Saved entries
/-! ### The hypotheses of the statements can be met -/

/-- Channel B's strobe at a point of its half-period. -/
def withStrobe (b : Strobe) (f : Pwr → Pwr := id) : State :=
  let s := withChan id
  { s with clk := { s.clk with strobe := s.clk.strobe.set 1 b }, pwr := f s.pwr }

/-- The step answers a next state. -/
def steps (s : State) : Bool := next? (step s) fun _ => true

theorem witness_StepRunsFrontCommand : { State.reset with pending := [.por, .wdg] }.pending = .por :: [.wdg] := by decide

theorem witness_IdleStepIsOneLk :
    (let s := withPwr fun p => { p with clockOn := false }
     s.pending = [] ∧ coreRuns s = false ∧ s.pwr.clockOn ≠ true) ∧
    (let s : State := { linked with rst := { linked.rst with phase := .b4 } }
     s.pending = [] ∧ coreRuns s = false ∧ entering s = false ∧ s.rst.phase ≠ .run) ∧
    (let s : State := { live with clk := { live.clk with lk := 32766 } }
     s.pending = [] ∧ coreRuns s = true ∧ entering s = false ∧ s.clk.lk ≠ 32767 ∧ s.pwr.round = .none ∧
     (∀ d, (s.chan d).rcvWait = false) ∧ (∀ n, (s.port n).state = .sus → (s.port n).held = false) ∧ strobeOn s 1 = false ∧
     s.upl.probing = false) ∧
    (∀ k ∈ [0, 31],
      let s : State := { live with upl := { live.upl with probing := true, probeLows := k } }
      s.upl.probing = true ∧ s.upl.probeLows = k) ∧
    (let s := withStrobe ⟨true, 0, 5⟩ fun p => { p with consented := BitVec.allOnes 21 }
     strobeOn s 1 = true ∧ 2 ≤ s.clk.divNow[(1 : Chan)] ∧ s.clk.strobe[(1 : Chan)].high = true ∧ held s (chanBit 1) = true) ∧
    (let s := withStrobe ⟨true, 3, 5⟩
     strobeOn s 1 = true ∧ held s (chanBit 1) = false ∧ 3 + 1 < s.clk.strobe[(1 : Chan)].half) ∧
    (let s := withStrobe ⟨false, 4, 5⟩
     strobeOn s 1 = true ∧ s.clk.strobe[(1 : Chan)].high = false ∧ 4 + 1 = s.clk.strobe[(1 : Chan)].half) := by decide

theorem witness_MemoryStaysCanonical :
    let s : State := { live with mem := [(0x3000, 1), (0x43FF, 255)], pending := [.rtmWrite 255 0] }
    MemOk s ∧ steps s = true := by decide

theorem witness_PoolStaysBounded :
    let s : State := { live with mbr := { live.mbr with qMin := Vector.replicate 4 128 }, pending := [.mbrQuotaWrite 3 0x00800080] }
    PoolOk s ∧ steps s = true := by decide

theorem witness_FusesOnlyRise :
    let s : State := { live with
      pins := { live.pins with otp := Vector.replicate 6 1, fpCmd := some (.program 191) }, pending := [.fprogProgramDone true] }
    steps s = true ∧ s.pins.otp[0] = 1 := by decide

theorem witness_FencesAndEnables :
    (coreRuns live = true ∧ ctlClass .ttb ≠ .full ∧ ctlClass (.mvf 3) = .full) ∧
    (∀ b ∈ [Blk.prt 7, .xlt, .jx 1, .mbr, .mvf 3],
      let s := withHdr b fun h => { h with siding := true }
      coreRuns s = true ∧ ctlClass b = .full ∧ (s.hdr b).siding = true ∧ (s.hdr b).en = true ∧ (s.hdr b).inrst = false ∧
      srcSet s b = false ∧ fatal s = false) ∧
    (let s := withHdr (.prt 7) fun h => { h with siding := true, en := false }
     (s.hdr (.prt 7)).en = false ∧ (s.port 7).pwrPend = false) ∧
    (let s := withHdr (.prt 7) fun h => { h with inrst := true, rstAt := 0 }
     coreRuns s = true ∧ (s.hdr (.prt 7)).inrst = true ∧ ctlClass (.prt 7) = .full ∧ s.now < (s.hdr (.prt 7)).rstAt + 192 ∧
     (s.hdr (.prt 7)).rstAt + 192 ≤ ({ s with now := 192 } : State).now ∧ (s.hdr (.prt 7)).en ≠ false) ∧
    (let s : State := { live with flt := { live.flt with src := 128 } }
     coreRuns s = true ∧ ctlClass (.prt 7) = .full ∧ ((s.hdr (.prt 7)).siding = false ∨ srcSet s (.prt 7) = true)) ∧
    (Live live (.prt 7) ∧ ctlClass .dbg ≠ .full ∧ (live.hdr (.prt 7)).en ≠ false ∧ (live.hdr (.prt 7)).en = true) ∧
    (let s := withHdr (.jx 1) fun h => { h with en := false }
     Live s (.jx 1) ∧ (s.hdr (.jx 1)).en ≠ true ∧ (s.hdr (.jx 1)).siding = false) := by decide

theorem witness_BlockResets :
    (coreRuns live = true ∧ ctlClass .dbg = .none ∧ ctlClass .flt ≠ .none ∧ (live.hdr .flt).inrst = false) ∧
    (let s := withHdr .pwr fun h => { h with inrst := true }
     coreRuns s = true ∧ (s.hdr .pwr).inrst = true ∧ ctlClass .pwr = .reset ∧ ctlClass .pwr ≠ .none) ∧
    (let s := withHdr .mbr fun h => { h with inrst := true }
     coreRuns s = true ∧ (s.hdr .mbr).inrst = true ∧ ctlClass .mbr = .full) ∧
    (let s := withHdr (.jx 1) fun h => { h with inrst := true, fenceAfter := true }
     coreRuns s = true ∧ (s.hdr (.jx 1)).inrst = true ∧ next? (exec (.blockResetOpen (.jx 1)) s) (fun t =>
       (t.hdr (.jx 1)).siding) = true) := by decide +kernel

theorem witness_PageHeaders :
    (Live live .pwr ∧ live.pwr.round = .none) ∧
    (let a : Half := 0x4400; coreRuns live = true ∧ 0x4400 ≤ a.toNat ∧ a.toNat < 0x7F00) ∧
    (let a : Half := 0x7EFF; 0x4400 ≤ a.toNat ∧ a.toNat < 0x7F00) ∧
    (let a : Half := 0x0FFC; 0x0B00 ≤ a.toNat ∧ a.toNat < 0x1000) ∧
    (let a : Half := 0x8000; 0x8000 ≤ a.toNat) ∧
    (let s := withHdr (.mvf 3) fun h => { h with inrst := true }
     let a : Half := 0x2708
     coreRuns s = true ∧ a.toNat / 256 = blkPage (.mvf 3) ∧ (s.hdr (.mvf 3)).inrst = true ∧ a.toNat % 256 / 4 ≠ 1) ∧
    (let a : Half := 0x0708
     a.toNat / 256 = blkPage .flt ∧ (live.hdr .flt).inrst = false ∧ a.toNat % 256 / 4 = 2) ∧
    (let a : Half := 0x7F0C
     a.toNat / 256 = blkPage .dbg ∧ (live.hdr .dbg).inrst = false ∧ a.toNat % 256 / 4 = 3) ∧
    (blkPage (.mvf 3) < 64 ∧ ∀ c ∈ (List.range 28).map blkOf, blkPage c ≠ 63) ∧ (live.hdr .sys).inrst = false := by decide +kernel

theorem witness_FuseParity :
    (let s : State := { live with pins := { live.pins with fuse := Vector.replicate 6 0x80000000 } }
     (∀ n : Port, fuseOk s (CPin.pwren n).place.1 = false ∧ fuseOk s (CPin.dd n).place.1 = false) ∧
     fuseOk s 1 = false ∧ fuseOk s 3 = false ∧ fuseOk s 4 = false ∧ fuseOk s 5 = false) ∧
    live.pins.fuse[(0 : Fin 6)] = 0 := by decide +kernel

theorem witness_OneTimeProgramming :
    (coreRuns live = true ∧ fuseLocked live = false ∧ live.clk.cur ≠ 3 ∧ (191 : Nat) < 192 ∧ live.opt.otp[(15 : Fin 16)] = {}) ∧
    (let w : Word := 0x504640C0
     w.toNat / 65536 ≠ 0x5046 ∨ (w.toNat / 16384 % 4 ≠ 1 ∧ w.toNat / 16384 % 4 ≠ 2) ∨ 191 < w.toNat % 256) ∧
    (let w : Word := 0x504740BF
     w.toNat / 65536 ≠ 0x5046 ∨ (w.toNat / 16384 % 4 ≠ 1 ∧ w.toNat / 16384 % 4 ≠ 2) ∨ 191 < w.toNat % 256) ∧
    (let w : Word := 0x504600BF
     w.toNat / 65536 ≠ 0x5046 ∨ (w.toNat / 16384 % 4 ≠ 1 ∧ w.toNat / 16384 % 4 ≠ 2) ∨ 191 < w.toNat % 256) ∧
    (let w : Word := 0x504640BF
     ¬ (w.toNat / 65536 ≠ 0x5046 ∨ (w.toNat / 16384 % 4 ≠ 1 ∧ w.toNat / 16384 % 4 ≠ 2) ∨ 191 < w.toNat % 256 ∨
       live.pins.fpCmd.isSome = true) ∧ w.toNat / 16384 % 4 = 1) ∧
    (let w : Word := 0x504680BF
     ¬ (w.toNat / 65536 ≠ 0x5046 ∨ (w.toNat / 16384 % 4 ≠ 1 ∧ w.toNat / 16384 % 4 ≠ 2) ∨ 191 < w.toNat % 256 ∨
       live.pins.fpCmd.isSome = true) ∧ w.toNat / 16384 % 4 = 2) ∧
    (let w : Word := 0x4F504001
     w.toNat / 65536 ≠ 0x4F50 ∨ (w.toNat / 16384 % 4 ≠ 1 ∧ w.toNat / 16384 % 4 ≠ 2) ∨ (Fin.ofNat 16 (w.toNat % 16) : Fin 16) = 1) ∧
    (let w : Word := 0x4F51400F
     w.toNat / 65536 ≠ 0x4F50 ∨ (w.toNat / 16384 % 4 ≠ 1 ∧ w.toNat / 16384 % 4 ≠ 2) ∨ (Fin.ofNat 16 (w.toNat % 16) : Fin 16) = 1) ∧
    (let w : Word := 0x4F50000F
     w.toNat / 65536 ≠ 0x4F50 ∨ (w.toNat / 16384 % 4 ≠ 1 ∧ w.toNat / 16384 % 4 ≠ 2) ∨ (Fin.ofNat 16 (w.toNat % 16) : Fin 16) = 1) ∧
    (let w : Word := 0x4F50400F
     ¬ (w.toNat / 65536 ≠ 0x4F50 ∨ (w.toNat / 16384 % 4 ≠ 1 ∧ w.toNat / 16384 % 4 ≠ 2) ∨
       (Fin.ofNat 16 (w.toNat % 16) : Fin 16) = 1 ∨ live.opt.cmd.isSome = true ∨ live.opt.olocked = true) ∧
     w.toNat / 16384 % 4 = 1) ∧
    (let w : Word := 0x4F50800F
     ¬ (w.toNat / 65536 ≠ 0x4F50 ∨ (w.toNat / 16384 % 4 ≠ 1 ∧ w.toNat / 16384 % 4 ≠ 2) ∨
       (Fin.ofNat 16 (w.toNat % 16) : Fin 16) = 1 ∨ live.opt.cmd.isSome = true ∨ live.opt.olocked = true) ∧
     w.toNat / 16384 % 4 = 2) ∧
    (let s : State := { live with opt := { live.opt with otp := Vector.replicate 16 { data := 2 }, pdata0 := 1 } }
     s.opt.otp[(15 : Fin 16)].partialOf = none ∧ s.opt.otp[(15 : Fin 16)].data &&& ~~~(s.opt.pdata1 ++ s.opt.pdata0) ≠ 0) ∧
    (let s : State := { live with opt := { live.opt with otp := Vector.replicate 16 { data := 1 }, pdata0 := 1 } }
     s.opt.otp[(15 : Fin 16)].partialOf = none ∧ s.opt.otp[(15 : Fin 16)].data = s.opt.pdata1 ++ s.opt.pdata0) ∧
    (let s : State := { live with opt := { live.opt with otp := Vector.replicate 16 { data := 9, partialOf := some 1 }, pdata0 := 1 } }
     s.opt.otp[(15 : Fin 16)].partialOf = some (s.opt.pdata1 ++ s.opt.pdata0)) := by
  refine ⟨?_, ?_, ?_, ?_, ?_, ?_, ?_, ?_, ?_, ?_, ?_, ?_, ?_, ?_⟩ <;> decide

theorem witness_RetainedMemoryProtection :
    (let s : State := { live with bkp := { live.bkp with wp := 8, lock := true } }
     let w : Fin 256 := 255
     coreRuns s = true ∧ s.bkp.wp.getLsbD (w.val / 64) = true ∧ (s.hdr .bkp).inrst = false ∧ s.bkp.lock = true) ∧
    (let s : State := { live with bkp := { live.bkp with wp := 7 }, mem := [(0x43FC, 1)], rst := { live.rst with swrKey := true } }
     let w : Fin 256 := 255
     coreRuns s = true ∧ s.bkp.wp.getLsbD (w.val / 64) = false ∧ Memory.wf s.mem = true ∧ (s.hdr .bkp).inrst = false ∧
     s.bkp.lock = false ∧ s.rst.swrKey = true ∧ (s.ep .hub).stage = .none) := by decide

theorem witness_RetainedMemoryParity :
    let s : State := { live with parBad := [0x43FC] }
    coreRuns s = true ∧ 0x4000 + 4 * (0 : Fin 256).val ∉ s.parBad ∧ 0x4000 + 4 * (255 : Fin 256).val ∈ s.parBad ∧
    s.bkp.wp.getLsbD ((255 : Fin 256).val / 64) = false := by decide

theorem witness_CellTime :
    (coreRuns live = true ∧ live.clk.ctRun = true ∧ (∀ d, (live.chan d).rcvWait = false) ∧
     (∀ m, (live.port m).state = .sus → (live.port m).held = false) ∧ ∀ j : Fin 9, live.ttb.ret[j] = false) ∧
    (let s := withHdr (.prt 7) fun h => { h with siding := true }
     targetOut s 7 = true ∧ targetOut s 8 = false ∧ s.ttb.out[(8 : Fin 9)] = false ∧ s.ttb.ret[(8 : Fin 9)] = false) ∧
    (live.pwr.round ≠ .preadySent ∧ live.clk.ctValid = false) ∧
    (let s : State := { live with clk := { live.clk with ctValid := true, tier := 7, adj := 0, lk := 48, frame := 65535 } }
     coreRuns s = true ∧ s.clk.ctValid = true ∧ s.clk.frame = 65535 ∧ s.clk.lk.toNat = 8 * (s.clk.tier - 1) + s.clk.adj ∧
     s.clk.fsSeen = false ∧ s.clk.fsChecked = false ∧ s.pwr.noMiss = false) ∧
    (let s : State := { live with clk := { live.clk with ctValid := true, lk := 1, fsSeen := true } }
     coreRuns s = true ∧ s.clk.ctValid = true ∧ s.clk.lk.toNat ≠ 8 * (s.clk.tier - 1) + s.clk.adj ∧ s.clk.fsSeen = true) ∧
    (let s := withPort .ena fun p => { p with full := true }
     (s.port 7).state = .ena ∧ (s.port 7).full = true ∧ (s.port 7).suspReq = false ∧ (s.port 7).noFs = false ∧
     (s.port 0).state ≠ .ena) ∧
    (let s := withPort .ena fun p => { p with full := true, noFs := true }
     (s.port 7).noFs = true) := by
  decide

theorem witness_LevelsDividersAndTrims :
    (coreRuns live = true ∧ live.pwr.round = .none ∧ live.pwr.exit = .none ∧ live.clk.vbusy = false ∧
     siding live .pwr = false ∧ (live.hdr .pwr).inrst = false ∧ levelCode 0 = levelCode live.clk.cur ∧
     levelCode 3 ≠ levelCode live.clk.cur ∧ live.pwr.low = none ∧ live.clk.pgLow = false) ∧
    (let s : State := { live with clk := { live.clk with cur := 2, vcode := 2 } }
     levelCode 3 = levelCode s.clk.cur ∧ levelCode 1 ≠ levelCode s.clk.cur ∧ s.clk.vcode = 2 ∧ levelCode 1 = 1) ∧
    (let s : State := { live with clk := { live.clk with vbusy := true, vphase := .start } }
     coreRuns s = true ∧ s.clk.vbusy = true ∧ s.clk.vphase = .start ∧ s.clk.vphase ≠ .idle) ∧
    (let s : State := { live with clk := { live.clk with pgLow := true } }
     s.clk.vbusy = false ∧ siding s .pwr = false ∧ s.clk.pgLow = true) ∧
    (let v := 4097; 4096 < v) ∧ (let v := 9; v % 2 = 1 ∧ v < 10) ∧ (let v := 4096; v % 2 = 0 ∧ 10 ≤ v ∧ v ≤ 4096) ∧
    live.upl.txn.target = .none ∧
    (let s : State := { live with upl := { live.upl with txn := { target := .portI } } }
     coreRuns s = true ∧ s.upl.txn.target ≠ .none) ∧
    (let s := withPwr fun p => { p with round := .preadySent }
     coreRuns s = true ∧ s.pwr.round = .preadySent) ∧
    (let s := withPwr fun p => { p with exit := .parkReturn, low := some .park }
     coreRuns s = true ∧ s.pwr.round = .none ∧ s.pwr.low.isSome = true ∧ s.pwr.exit ≠ .none) := by decide

theorem witness_ResetSources :
    (let s : State := { live with rst := { live.rst with
       wdgEn := true, wdgPeriod := 3, wdgFrames := 3, swrKey := true, dbgHeld := true } }
     s.rst.phase = .run ∧ s.pins.fpCmd = none ∧ s.opt.cmd = none ∧ coreRuns s = true ∧
     s.rst.wdgEn = true ∧ s.rst.wdgPeriod ≤ s.rst.wdgFrames ∧ 1 ≤ s.rst.wdgFrames ∧ s.clk.armed = true ∧
     s.rst.swrKey = true ∧ s.rst.dbgHeld = true ∧ (s.ep .hub).stage = .none) ∧
    (∀ p ∈ [RstPhase.b1, .b2, .b2Released, .b3, .b4],
      let s : State := { live with rst := { live.rst with phase := p, reach := .core } }
      s.rst.phase ≠ .run ∧ s.clk.armed = true ∧ s.rst.reach = .core) := by decide

/-- The state with the reset sequencer at a step. -/
def atPhase (p : RstPhase) (g : Nat) (f : Rst → Rst := id) : State :=
  { State.reset with rst := f { State.reset.rst with phase := p, group := g } }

TO DO: Please copy only the lines between the first line of the entries and the line with "def steps (s", keeping those two end lines as well, exactly as written.

RESULT FOR THIS EXERCISE:
/-! ### The hypotheses of the statements can be met -/

/-- Channel B's strobe at a point of its half-period. -/
def withStrobe (b : Strobe) (f : Pwr → Pwr := id) : State :=
  let s := withChan id
  { s with clk := { s.clk with strobe := s.clk.strobe.set 1 b }, pwr := f s.pwr }

/-- The step answers a next state. -/
def steps (s : State) : Bool := next? (step s) fun _ => true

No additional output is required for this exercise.